On Sunday an Olympic spokesperson actually put out a statement explaining that the Games’ flame in the Bird’s Nest stadium hadn’t gone out. “The flame is fine,” they said when approached by USA Today, whose photographer Rob Schumacher published a shot that suggested it was very much not. Somewhere else in the Olympic village, irony keeled over and died.
I’ve had one eye on the vaguely dystopian spectacle of these Games, a hyperreal propaganda-spectacular played out, in part, on phoney snow and against the backdrop of an abandoned steel mill. The other has been reading about what IOC president Thomas Bach calls the “boycott ghosts of the past”, and in particular the story of Rudi Ball.
The Olympic boycott movement really began in 1936, before the infamous summer Games in Berlin, and the less well-known winter Games held in Garmisch-Partenkirchen in Bavaria earlier that same year.

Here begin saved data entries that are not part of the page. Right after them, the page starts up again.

-- ==== Sys2Proof/Laws/AltersColl.lean ====
section
/-! SUPPORT. What each operation of Machine/Coll.lean alters. -/

-- One closing tactic serves every lemma here; where a goal needs few of its steps the linters name the rest.
set_option linter.all false
set_option Elab.async false

namespace Sys2Proof.Machine

theorem State.onColl_alters {s : State} {g : CollSt → CollSt} {ch : List Part} {s0 : State} (h0 : Alters ch s0 s) (hc
    : Part.le [.coll] ch = true) : Alters ch s0 (State.onColl s g) := by
  unfold State.onColl
  try dsimp only
  repeat' (
    first
    | with_reducible (first | exact Alters.refl _ _ | apply Alters.ite | assumption)
    | exact Part.le_trans (by decide) hc
    | (refine (?_ : Part.le _ _ = true); decide)
    | intro _
    | with_reducible (first | rfl)
    | split
    | dsimp only
    | simp only [id_eq]
    | with_reducible (first | apply Alters.upd_coll)
  )

theorem State.showEngine_alters {s : State} {e : Nat} {ch : List Part} {s0 : State} (h0 : Alters ch s0 s) (hc :
    Part.le [.cells] ch = true) : Alters ch s0 (State.showEngine s e) := by
  unfold State.showEngine
  try dsimp only
  repeat' (
    first
    | with_reducible (first | exact Alters.refl _ _ | apply Alters.ite | assumption | apply State.wr_alters)
    | exact Part.le_trans (by decide) hc
    | (refine (?_ : Part.le _ _ = true); decide)
    | intro _
    | with_reducible (first | rfl)
    | split
    | dsimp only
    | simp only [id_eq]
  )

theorem State.showGroup_alters {s : State} {n : Nat} {ch : List Part} {s0 : State} (h0 : Alters ch s0 s) (hc : Part.le
    [.cells] ch = true) : Alters ch s0 (State.showGroup s n) := by
  unfold State.showGroup
  try dsimp only
  repeat' (
    first
    | with_reducible (first | exact Alters.refl _ _ | apply Alters.ite | assumption | apply State.showEngine_alters |
                            apply State.wr_alters)
    | exact Part.le_trans (by decide) hc
    | (refine (?_ : Part.le _ _ = true); decide)
    | intro _
    | with_reducible (first | rfl)
    | split
    | dsimp only
    | simp only [id_eq]
  )

theorem State.unbind_alters {s : State} {n : Nat} {ch : List Part} {s0 : State} (h0 : Alters ch s0 s) (hc : Part.le
    [.cells] ch = true) : Alters ch s0 (State.unbind s n) := by
  unfold State.unbind
  try dsimp only
  repeat' (
    first
    | with_reducible (first | exact Alters.refl _ _ | apply Alters.ite | assumption | apply State.showEngine_alters |
                            apply State.wr_alters)
    | exact Part.le_trans (by decide) hc
    | (refine (?_ : Part.le _ _ = true); decide)
    | intro _
    | with_reducible (first | rfl)
    | split
    | dsimp only
    | simp only [id_eq]
  )

theorem State.settleGroup_alters {s : State} {n : Nat} {ch : List Part} {s0 : State} (h0 : Alters ch s0 s) (hc :
    Part.le [.cells] ch = true) : Alters ch s0 (State.settleGroup s n) := by
  unfold State.settleGroup
  try dsimp only
  repeat' (
    first
    | with_reducible (first | exact Alters.refl _ _ | apply Alters.ite | assumption | apply State.showGroup_alters |
                            apply State.unbind_alters)
    | exact Part.le_trans (by decide) hc
    | (refine (?_ : Part.le _ _ = true); decide)
    | intro _
    | with_reducible (first | rfl)
    | split
    | dsimp only
    | simp only [id_eq]
  )
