theorem State.stackSpare_alters {s : State} {k c_ : Nat} {requested : Bool} {ch : List Part} {s0 : State} (h0 : Alters
    ch s0 s) (hc : Part.le (Part.err ++ [Part.mem, Part.part]) ch = true) : Alters ch s0 (State.stackSpare s k c_
    requested) := by
  unfold State.stackSpare
  try dsimp only
  repeat' (
    first
    | with_reducible (first | exact Alters.refl _ _ | apply Alters.ite | assumption |
                          apply State.beginRepair_alters | apply State.failStack_alters | apply State.onMem_altersR |
                          apply State.raise_alters | apply State.wr_alters)
    | exact Part.le_trans (by decide) hc
    | (refine (?_ : Part.le _ _ = true); decide)
    | intro _
    | with_reducible (first | rfl)
    | split
    | dsimp only
    | simp only [id_eq]
  )

theorem execStackSpare_alters {k : Fin 32} {c_ : Fin 16} {request : Option Path} {s : State} {t0} (e : execStackSpare
    k c_ request s = .next t0) : Alters (Part.err ++ [Part.wbuf, Part.mem, Part.part]) s t0 := by
  unfold execStackSpare at e
  try dsimp only at e
  repeat' split at e
  all_goals (injection e with e; subst e)
  all_goals try dsimp only
  repeat' (
    first
    | with_reducible (first | exact Alters.refl _ _ | apply Alters.ite | assumption |
                          apply State.onWrite_alters | apply State.stackSpare_alters)
    | exact Alters.refl _ _
    | (refine (?_ : Part.le _ _ = true); decide)
    | intro _
    | with_reducible (first | rfl)
    | split
    | dsimp only
    | simp only [id_eq]
  )

theorem execStackSpareDone_alters {k : Fin 32} {s : State} {t0} (e : execStackSpareDone k s = .next t0) : Alters
    [.free, .cells, .mem, .part, .tag] s t0 := by
  unfold execStackSpareDone at e
  try dsimp only at e
  repeat' split at e
  all_goals (injection e with e; subst e)
  all_goals try dsimp only
  repeat' (
    first
    | with_reducible (first | exact Alters.refl _ _ | apply Alters.ite | assumption |
                          apply State.endRepair_alters | apply State.journal_alters | apply State.onMem_altersR |
                          apply State.wr_alters)
    | exact Alters.refl _ _
    | (refine (?_ : Part.le _ _ = true); decide)
    | intro _
    | with_reducible (first | rfl)
    | split
    | dsimp only
    | simp only [id_eq]
  )

theorem State.stackTemp_alters {s : State} {k c : Nat} {ch : List Part} {s0 : State} (h0 : Alters ch s0 s) (hc :
    Part.le [.cells] ch = true) : Alters ch s0 (State.stackTemp s k c) := by
  unfold State.stackTemp
  try dsimp only
  repeat' (
    first
    | with_reducible (first | exact Alters.refl _ _ | apply Alters.ite | assumption |
                          apply State.flag_alters | apply State.wr_alters)
    | exact Part.le_trans (by decide) hc
    | (refine (?_ : Part.le _ _ = true); decide)
    | intro _
    | with_reducible (first | rfl)
    | split
    | dsimp only
    | simp only [id_eq]
  )
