-- ==== Sys2Proof/Laws/AltersSnap.lean ====
section
/-! SUPPORT. What each operation of Machine/Snap.lean alters. -/

-- One closing tactic serves every lemma here; where a goal needs few of its steps the linters name the rest.
set_option linter.all false
set_option Elab.async false

namespace Sys2Proof.Machine

theorem State.onSnap_alters {s : State} {g : SnapSt → SnapSt} {ch : List Part} {s0 : State} (h0 : Alters ch s0 s) (hc
    : Part.le [.snap] ch = true) : Alters ch s0 (State.onSnap s g) := by
  unfold State.onSnap
  try dsimp only
  repeat' (
    first
    | with_reducible (first | exact Alters.refl _ _ | apply Alters.ite | assumption)
    | exact Part.le_trans (by decide) hc
    | (refine (?_ : Part.le _ _ = true); decide)
    | intro _
    | with_reducible (first | rfl)
    | split
    | dsimp only
    | simp only [id_eq]
    | with_reducible (first | apply Alters.upd_snap)
  )

theorem State.consumeSnap_alters {s : State} {ch : List Part} {s0 : State} (h0 : Alters ch s0 s) (hc : Part.le
    [.cells, .snap] ch = true) : Alters ch s0 (State.consumeSnap s) := by
  unfold State.consumeSnap
  try dsimp only
  repeat' (
    first
    | with_reducible (first | exact Alters.refl _ _ | apply Alters.ite | assumption |
                          apply State.onSnap_alters | apply State.wr_alters)
    | exact Part.le_trans (by decide) hc
    | (refine (?_ : Part.le _ _ = true); decide)
    | intro _
    | with_reducible (first | rfl)
    | split
    | dsimp only
    | simp only [id_eq]
  )

theorem State.snapCmds_alters {s : State} {xs : List (Nat × Option (Nat × Nat))} {ch : List Part} {s0 : State} (h0 :
    Alters ch s0 s) (hc : Part.le (Part.err ++ [Part.queue, Part.sig, Part.nose]) ch = true) : Alters ch s0
    (State.snapCmds s xs) := by
  unfold State.snapCmds
  try dsimp only
  repeat' (
    first
    | with_reducible (first | exact Alters.refl _ _ | apply Alters.ite | assumption |
                          apply Alters.foldl | apply State.onFlight_alters | apply State.settle_alters |
                          apply Alters.foldl1)
    | exact Part.le_trans (by decide) hc
    | (refine (?_ : Part.le _ _ = true); decide)
    | intro _
    | with_reducible (first | rfl)
    | split
    | dsimp only
    | simp only [id_eq]
  )

theorem State.showAges_alters {s : State} {ch : List Part} {s0 : State} (h0 : Alters ch s0 s) (hc : Part.le [.cells]
    ch = true) : Alters ch s0 (State.showAges s) := by
  unfold State.showAges
  try dsimp only
  repeat' (
    first
    | with_reducible (first | exact Alters.refl _ _ | apply Alters.ite | assumption |
                          apply Alters.foldl | apply State.wr_alters | apply Alters.foldl1)
    | exact Part.le_trans (by decide) hc
    | (refine (?_ : Part.le _ _ = true); decide)
    | intro _
    | with_reducible (first | rfl)
    | split
    | dsimp only
    | simp only [id_eq]
  )

theorem State.takeSnap_alters {s : State} {m : Nat} {ch : List Part} {s0 : State} (h0 : Alters ch s0 s) (hc : Part.le
    [.cells, .snap, .out] ch = true) : Alters ch s0 (State.takeSnap s m) := by
  unfold State.takeSnap
  try dsimp only
  repeat' (
    first
    | with_reducible (first | exact Alters.refl _ _ | apply Alters.ite | assumption |
                          apply Alters.foldl | apply State.emit_alters | apply State.onSnap_alters |
                          apply State.showAges_alters | apply State.showLock_alters | apply State.showQueues_alters |
                          apply State.showRuns_alters | apply State.wr_alters | apply Alters.foldl1)
    | exact Part.le_trans (by decide) hc
    | (refine (?_ : Part.le _ _ = true); decide)
    | intro _
    | with_reducible (first | rfl)
    | split
    | dsimp only
    | simp only [id_eq]
  )

theorem State.fireSnap_alters {s : State} {ch : List Part} {s0 : State} (h0 : Alters ch s0 s) (hc : Part.le (Part.err
    ++ [Part.queue, Part.sig, Part.nose]) ch = true) : Alters ch s0 (State.fireSnap s) := by
  unfold State.fireSnap
  try dsimp only
  repeat' (
    first
    | with_reducible (first | exact Alters.refl _ _ | apply Alters.ite | assumption |
                          apply State.bump_alters | apply State.consumeSnap_alters | apply State.snapCmds_alters |
                          apply State.takeSnap_alters)
    | exact Part.le_trans (by decide) hc
    | (refine (?_ : Part.le _ _ = true); decide)
    | intro _
    | with_reducible (first | rfl)
    | split
    | dsimp only
    | simp only [id_eq]
  )
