theorem State.routeWrite_alters {s : State} {n : Nat} {ch : List Part} {s0 : State} (h0 : Alters ch s0 s) (hc :
    Part.le [.cells, .fab] ch = true) : Alters ch s0 (State.routeWrite s n) := by
  unfold State.routeWrite
  try dsimp only
  repeat' (
    first
    | with_reducible (first | exact Alters.refl _ _ | apply Alters.ite | assumption | apply State.onFab_alters |
                            apply State.routeSel_alters)
    | exact Part.le_trans (by decide) hc
    | (refine (?_ : Part.le _ _ = true); decide)
    | intro _
    | with_reducible (first | rfl)
    | split
    | dsimp only
    | simp only [id_eq]
  )

theorem execRouteRead_alters {p : Path} {node : BitVec 16} {s : State} {t0} (e : execRouteRead p node s = .next t0) :
    Alters (Part.err ++ [Part.wbuf]) s t0 := by
  unfold execRouteRead at e
  try dsimp only at e
  repeat' split at e
  all_goals (injection e with e; subst e)
  all_goals try dsimp only
  repeat' (
    first
    | with_reducible (first | exact Alters.refl _ _ | apply Alters.ite | assumption | apply State.onWrite_alters |
                            apply State.routeRead_alters)
    | exact Alters.refl _ _
    | (refine (?_ : Part.le _ _ = true); decide)
    | intro _
    | with_reducible (first | rfl)
    | split
    | dsimp only
    | simp only [id_eq]
  )

theorem execRouteWrite_alters {p : Path} {node : BitVec 16} {s : State} {t0} (e : execRouteWrite p node s = .next t0)
    : Alters (Part.err ++ [Part.wbuf, Part.fab]) s t0 := by
  unfold execRouteWrite at e
  try dsimp only at e
  repeat' split at e
  all_goals (injection e with e; subst e)
  all_goals try dsimp only
  repeat' (
    first
    | with_reducible (first | exact Alters.refl _ _ | apply Alters.ite | assumption | apply State.onWrite_alters |
                            apply State.routeWrite_alters)
    | exact Alters.refl _ _
    | (refine (?_ : Part.le _ _ = true); decide)
    | intro _
    | with_reducible (first | rfl)
    | split
    | dsimp only
    | simp only [id_eq]
  )

end Sys2Proof.Machine
end

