-- ==== Sys2Proof/Laws/AltersPower.lean ====
section
/-! SUPPORT. What each operation of Machine/Power.lean alters. -/

-- One closing tactic serves every lemma here; where a goal needs few of its steps the linters name the rest.
set_option linter.all false
set_option Elab.async false

namespace Sys2Proof.Machine

theorem State.setRail_alters {s : State} {r : Rail} {b : Bool} {ch : List Part} {s0 : State} (h0 : Alters ch s0 s) (hc
    : Part.le [.power] ch = true) : Alters ch s0 (State.setRail s r b) := by
  unfold State.setRail
  try dsimp only
  repeat' (
    first
    | with_reducible (first | exact Alters.refl _ _ | apply Alters.ite | assumption | apply State.onPower_alters)
    | exact Part.le_trans (by decide) hc
    | (refine (?_ : Part.le _ _ = true); decide)
    | intro _
    | with_reducible (first | rfl)
    | split
    | dsimp only
    | simp only [id_eq]
  )

theorem State.steerDom_alters {s : State} {d : Fin 84} {ch : List Part} {s0 : State} (h0 : Alters ch s0 s) (hc :
    Part.le [.cells, .power] ch = true) : Alters ch s0 (State.steerDom s d) := by
  unfold State.steerDom
  try dsimp only
  repeat' (
    first
    | with_reducible (first | exact Alters.refl _ _ | apply Alters.ite | assumption | apply State.onPower_alters |
                            apply State.wr_alters)
    | exact Part.le_trans (by decide) hc
    | (refine (?_ : Part.le _ _ = true); decide)
    | intro _
    | with_reducible (first | rfl)
    | split
    | dsimp only
    | simp only [id_eq]
  )

theorem State.steer_alters {s : State} {ch : List Part} {s0 : State} (h0 : Alters ch s0 s) (hc : Part.le [.cells,
    .power] ch = true) : Alters ch s0 (State.steer s) := by
  unfold State.steer
  try dsimp only
  repeat' (
    first
    | with_reducible (first | exact Alters.refl _ _ | apply Alters.ite | assumption | apply Alters.foldl |
                            apply State.steerDom_alters | apply Alters.foldl1)
    | exact Part.le_trans (by decide) hc
    | (refine (?_ : Part.le _ _ = true); decide)
    | intro _
    | with_reducible (first | rfl)
    | split
    | dsimp only
    | simp only [id_eq]
  )

theorem State.setShed_alters {s : State} {v : Nat} {ch : List Part} {s0 : State} (h0 : Alters ch s0 s) (hc : Part.le
    [.cells, .msix, .out] ch = true) : Alters ch s0 (State.setShed s v) := by
  unfold State.setShed
  try dsimp only
  repeat' (
    first
    | with_reducible (first | exact Alters.refl _ _ | apply Alters.ite | assumption | apply State.irq_alters |
                            apply State.wr_alters)
    | exact Part.le_trans (by decide) hc
    | (refine (?_ : Part.le _ _ = true); decide)
    | intro _
    | with_reducible (first | rfl)
    | split
    | dsimp only
    | simp only [id_eq]
  )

There was no formal boycott in the end, despite all the many calls for one, because the IOC – and in particular its future president Avery Brundage, who was then running the American Olympic Committee – overrode everyone else’s concerns and accepted the Nazi party’s reassurances that everything was (here’s that word again) fine.
Years later, researchers at the Simon Wiesenthal Centre would prove that Brundage’s construction firm received a contract to build the new German Embassy in Washington because of his “friendly attitude to German sports”. Not that he needed the sweetener, “any more than Bill Clinton would need a bribe to support Hillary”, said Brundage’s biographer, Allen Guttmann.
So the decision about whether or not to boycott those Winter Games became a personal choice. Many, like British skier Peter Lunn, refused to attend the opening procession, while others, such as the two-time Olympic bobsled champion Billy Fiske, refused to go to the Games at all.
Rudi Ball, though, found himself facing an even more difficult decision. Ball, who was born in Berlin in 1911, was the star turn on the Berliner SC ice hockey team that won the German national championship for six years in a row between 1928 and 1933, and was one of the best players on the national side that won the bronze medal at the Lake Placid Olympics in 1932. He was also half-Jewish.
Which meant he shouldn’t have been facing a decision at all, since, from 1933 onwards, the Reich Sports Office had introduced an “Aryans only” policy in all German sports organisations. Ball moved to St Moritz after that, in what the papers described as “self-exile”, and then to Milan, where he played for the Diavoli Rossoneri, who won the Italian national championship, and the prestigious Spengler Cup in St Moritz, in 1935. By then, he was playing better than ever. Of course, when it came to whether or not he would be picked to play for the German national team again at their home Olympics, the pressing question wasn’t his form.
Ball died in 1975, and the details of exactly what happened in those few weeks were lost with him. The story goes that the German captain, Gustav Jaenecke, told the authorities that he would refuse to play unless Ball was selected. This is the version presented in Tom McNab’s play 1936: Berlin, and elsewhere.
The Nazis certainly used Ball as part of the PR campaign they ran to ward off the threat of the boycott. “All German athletes who fulfil the Olympic conditions will be welcome,” said the secretary general of the German Olympic Committee, Dr Carl Diem. “We have already included the Jewish sportsman Rudi Ball as a member of the ice hockey team.” Ball’s brilliant performance in Germany’s first match, a 1-0 defeat to the USA, was reported around the world. “Nazis Cheer a Jew” was one headline, “Brilliant Playing of Rudi Ball Moves German Fans to Applause” another.
It was also reported that Ball had been coerced into playing. A “highly reliable source” told a reporter from the Australian Jewish News that Ball “is taking part in the Olympic Games against his own will”. Ball himself hinted that this may have been the case in an interview he gave to the Canadian foreign correspondent Matthew Halton, who asked him how he “could bear” to play for Nazi Germany.
Ball, who always referred to the Germans as “they”, rather than “we”, told Halton that refusing to play wouldn’t have done German Jews any good, “and it might have done them harm”. Halton wrote that he couldn’t repeat some of their conversation, which, his son David Halton later suggested, was “certainly a code that Ball feared to say the worst of what was happening”.
Ball’s mother and father were still living in Berlin at that point. And here we get a real hint of why Ball made the decision he did. It has been suggested that Ball struck a deal with the Nazi regime in which he agreed to play on the proviso that his parents were allowed out of the country.
And, when you look through the emigration records, there they are, Leonhard and Gertrude Ball, on the passenger list for the SS Windsor Castle, sailing from Southampton to Cape Town on 3 July 1936. They didn’t come back. Ball joined them after the war, which he spent back in Germany, playing for his old club, SC Berlin.
In his last interview, given in 1970, Ball was asked whether he was a forgotten man, and if the sport owed him more recognition, “I am the one who owes hockey,” he replied, “it saved me and my family from the holocaust.”